From the links on this page, I figured people could easily find the book. About the only assistance I provided was to try to give them a link for each bookstore's search form, rather than for the bookstore's home page (for example, http://www.compbook.co.uk/cgi-win/search.exe/single rather than just http://www.compbook.co.uk). Not exactly door-to-door service; it was more like dropping them off at the corner, and waving vaguely in the direction of my book.

Still, it seemed rather obvious how to fill out a search form at an online bookstore. Figure 1-4, for example, shows part of the search form at Le monde en 'tique, a wonderful computer bookstore in Paris:

Figure 1-4: from http://www.lmet.fr/Rechercht.html
Figure 1-4

Filling out a form like this generally brings you to a list of books by an author you've specified, or of books whose title includes words you've specified. From there, you click on the book you want, and you're taken to a page with an order form, and sometimes with reviews or descriptive material. For example, Figure 1-5 shows part of a page for my book at the Computer Literacy chain of bookstores in Silicon Valley; back in Figure 1-2, the right frame shows a similar page from amazon.com's large online bookstore.

Figure 1-5: from http://www.clbooks.com/cgi-bin/displayinfo
Figure 1-5

Having just said that such pages typically contain an "order form," you can see from both Figure 1-2 and Figure 1-5 that, in fact, there's really just a button that says "Add this book to your shopping basket" or "Put in shopping cart," or perhaps something cute like "Put this in my book bag."

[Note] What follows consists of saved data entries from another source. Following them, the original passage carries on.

-- ==== Sys2Proof/Machine/Tile.lean ====
section
/-! DEFINITION. Tile instructions: operands, folds, passes, banks, drains and vector work
(spec/04_rounding_overflow_accumulation.md R97 to R116; spec/05_matrix_array.md R120 to R137, R485;
spec/06_narrow_weights.md R138 to R156; spec/07_tile_instructions.md R162 to R179). -/

namespace Sys2Proof.Machine

/-! ### A tile instruction with what it names -/

/-- What stands on the weight side (R165, R152): a tensor, a narrow weight set, or its fallback copy. -/
inductive BSide where
  | dense
  | codes
  | fallback (f : Fmt)
  | none_
  deriving DecidableEq, Repr

/-- A tile instruction in its cluster, with its tensors and weight set. -/
structure Job where
  ag : Agent
  t : TileI
  a : Tensor
  b : Tensor
  d : Tensor
  res : Tensor
  bias : Tensor
  w : WSet
  side : BSide
  part : Nat
  n : Nat
  rep : Nat
  mask : Nat
  outliers : List Nat
  deriving DecidableEq, Repr

/-- The agent of a record of cluster `n` of partition `g` (R117). -/
def agentOf (c g n unit instr : Nat) : Agent := { ctx := c, loc := 18 * g + n, unit := unit, instr := instr, gpart := g }

/-- The weight side of an instruction that names weight set `w` (R152, R165). -/
def State.sideOf (s : State) (c : Nat) (t : TileI) (w : WSet) : BSide :=
  if t.ws == idxNone then (if t.b == idxNone then .none_ else .dense)
  else
    let d := s.drift c w.slot
    if w.trip != 0 && d.fallen then .fallback ((Fmt.ofCode w.fbCode).getD .bf16) else .codes

/-- Gather what a started tile instruction names. -/
def State.job (s : State) (c g n : Nat) (r : Run) : Job :=
  let t : TileI := ⟨r.rec_⟩
  let ag := agentOf c g n (unit117 r.unit) r.instr
  let w := s.wset ag t.ws
  let side := s.sideOf c t w
  { ag, t, a := s.tensor ag t.a, b := s.tensor ag t.b, d := s.tensor ag t.d, res := s.tensor ag t.res,
    bias := s.tensor ag t.bias, w, side, part := s.partIndex c g, n, rep := r.rep, mask := r.mask,
    outliers := if side == .codes && w.outliers != 0 then
        (List.range w.outliers).map fun i => leAt (s.peekRange ag 0 (w.side * 64) (4 * w.outliers)) (4 * i) 4
      else [] }

/-- The address in the bank of this repetition (R228). -/
def State.bankAddr (s : State) (j : Job) (space addr : Nat) : Nat :=
  (s.image j.ag.ctx).subst (space == 1) (if space == 1 then j.part else 0) (if space == 1 then j.n else 0) j.rep addr

/-- The bit pattern of element `col` of a row of format `f` at `addr`. -/
def State.elemBits (s : State) (j : Job) (space addr : Nat) (f : Fmt) (col : Nat) : Nat :=
  let sp := f.elemSpan col
  f.elem (s.peekRange j.ag space (s.bankAddr j space addr + sp.1) sp.2) (col % f.perUnit)

/-- Element (i, col) of problem p of a tensor of `rows` rows and `cols` columns, exactly, with the events of
decoding it and a key that names it (R163, R91). The exponents of a GX16 tensor lie at its scale base
(DEDUCED, unsafe: notes/assumptions/20.md). -/
def State.elemVal (s : State) (j : Job) (tn : Tensor) (rows cols p i col : Nat) : Val × Evs × Nat :=
  let addr := tn.rowAddr p i
  let key := (s.bankAddr j tn.space addr * 64 + col) * 2 + b2n tn.cm + 64
  if tn.format == .gx16 then
    let blk := (p / tn.pshare * rows + i) * ceilDiv cols 64 + col / 64
    let e := leNat (s.peekRange j.ag tn.space (s.bankAddr j tn.space (tn.scaleBase * 64 + blk)) 1)
    let bs := s.peekRange j.ag tn.space (s.bankAddr j tn.space addr + 128 * (col / 64)) 128
    ((Gx.ofBytes e bs).elem (col % 64), {}, key)
  else
    let v := tn.format.decode (s.elemBits j tn.space addr tn.format col)
    (v.1, v.2, key)

/-- The scale of row `i` of a tensor (R81, R163). -/
def State.scaleVal (s : State) (j : Job) (tn : Tensor) (rows p i : Nat) : Val × Evs :=
  scDecode (leNat (s.peekRange j.ag tn.space (s.bankAddr j tn.space (tn.scaleAddr rows p i)) 2))

/-- The per-row scale of weight row `n` (R138). -/
def State.wScale (s : State) (j : Job) (n : Nat) : Val × Evs :=
  scDecode (leNat (s.peekRange j.ag 0 (s.bankAddr j 0 (j.w.scale * 64 + 2 * n)) 2))

/-- The codebook of weight row `n` (R139). -/
def State.wBook (s : State) (j : Job) (n : Nat) : List Nat :=
  codebookOf j.w.fmt (s.peekRange j.ag 0 (s.bankAddr j 0 (j.w.bookRow n)) 64)

/-- The code of weight (n, k). -/
def State.wCode (s : State) (j : Job) (n k : Nat) : Nat := s.elemBits j 0 (j.w.codeRow n) j.w.fmt k

/-- The side weight of row `n` at outlier index `i` (R144). -/
def State.wSide (s : State) (j : Job) (n i : Nat) : Val := ffBF.decode (s.elemBits j 0 (j.w.sideRow n) .bf16 i)

/-- Rows and columns that operand A has (R163). -/
def Job.aRows (j : Job) : Nat :=
  if j.t.ord3 == 1 then (j.t.k / (j.t.kh * j.t.kw)) * j.t.inH else j.t.m
def Job.aCols (j : Job) : Nat :=
  if j.t.unit == 3 then j.t.n else if j.t.ord3 == 1 then j.t.inW else j.t.red

/-- Whether each class of `e` is new to an element whose classes so far are `had`, and the classes after (R114:
one event of a class for each element). -/
def Evs.fresh (e : Evs) (had : Nat) : Evs × Nat :=
  let c := e.cap
  let f (n i : Nat) : Nat := if bitOf had i then 0 else n
  (⟨f c.ovf 0, f c.nan 1, f c.inf 2, f c.rsvd 3⟩,
    had ||| (c.ovf + 2 * c.nan + 4 * c.inf + 8 * c.rsvd))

Shopping Carts and Cookies
Why isn't there an order form located on the page for each book? Because all these online stores want to make it relatively easy for you to buy more than one book at a time. This requires the ability to browse around, select a book or video cassette or CD or whatever to buy, browse around some more, pick more items to buy, and when you're done shopping, to proceed to the check-out counter.
This presents an interesting technical problem, because HTTP, the Hypertext Transfer Protocol upon which much of the web is currently based, is a "stateless" protocol. {{Explain "state"!}} A client, such as a web browser, connects to a server, asks for a page, gets the page, and then in HTTP/1.0 is even disconnected by the server. Even if the server does keep the connection open for additional requests from the client (as in HTTP/1.1 and the "Connection: Keep-Alive" option of HTTP/1.0), the server is still not supposed to "remember" anything from one request to another. Meanwhile, a virtual shopping cart clearly requires memory, or "state."
By now, the solution to the shopping-cart problem is common, and shows the flexibility of Internet standards. An application can either carry around "state" in hidden fields of an HTML form (chapter 4 will discuss "<INPUT TYPE=hidden>" in detail), or it can use the "persistent cookies" solution introduced by Netscape (and now supported by other vendors, including Microsoft). "Cookies" are really just an extension to HTTP headers. So shopping carts did not require a major overhaul of web standards; shopping carts could be built right on top of stateless HTTP by making clever use of HTML, or by adding some new HTTP headers for cookies.
{{Privacy concerns over cookies: http://www.news.com/News/Item/0,4,8770,00.html.}}
{{Hidden form fields regarded as kludge: Orfali/Harkey, "Client/Server Programming with JAVA and CORBA," ch. comparing to CGI, p. 226: "the kludge is to use hidden fields within a form to maintain state on the client side.... in essence, the CGI program stores the state of the transaction in the forms it sends back to the client instead of storing it in its own memory. What do you think of this workaround? We did warn you that it was going to be a real work of art." But what actually so bad? Must be the sheer simplicity they dislike?}}
{{Transition here confusing!}}
Certainly, there are well-known problems with the HTTP protocol. It could be argued that HTTP has become a victim of its own success, was too simple and didn't "scale well," is not a "good network citizen," and is now in part responsible for the "World Wide Wait." According to HREF="http://www.w3.org/pub/WWW/Protocols/HTTP/1.0/HTTPPerformance.html, "The effects of HTTP/1.0's use of TCP on the Internet have resulted in major problems caused by congestion and unnecessary overhead." Yet the solutions are by no means obvious. Another paper, http://www.w3.org/pub/WWW/Protocols/HTTP/Performance/Pipeline.html, reports on tests done with persistent connections, pipelined requests, and data compression, using as sample data a combination of the Microsoft and Netscape home pages ("Microscape"!). The results are somewhat surprising; for example: "An HTTP/1.1 implementation that does not implement pipelining will perform worse (have higher elapsed time) than an HTTP/1.0 implementation using multiple connections." In other cases, improvements were merely modest. While completely new binary protocols such as HTTP-NG have been proposed, any successor to HTTP is likely to be a text-based superset of HTTP.
Incidentally, if you want to learn more about web technologies such as cookies or HTTP/1.1, a good place to start is the web itself. In particular, the Yahoo! site has imposed some organization on the chaos of the web, by introducing logically-structured URLs. For example, you can find some key links to information about cookies at:
http://www.yahoo.com/Computers_and_Internet/Internet/World_Wide_Web/HTTP/ Protocol_Specification/Persistent_Cookies/
This page includes a link to a tutorial "How to make cookies and shopping cart" (http://www.ids.net/~oops/tech/make-cookie.html), by a company that has made a business out of supplying shopping-cart software to other vendors on the web (http://www.rent-a-cart.com).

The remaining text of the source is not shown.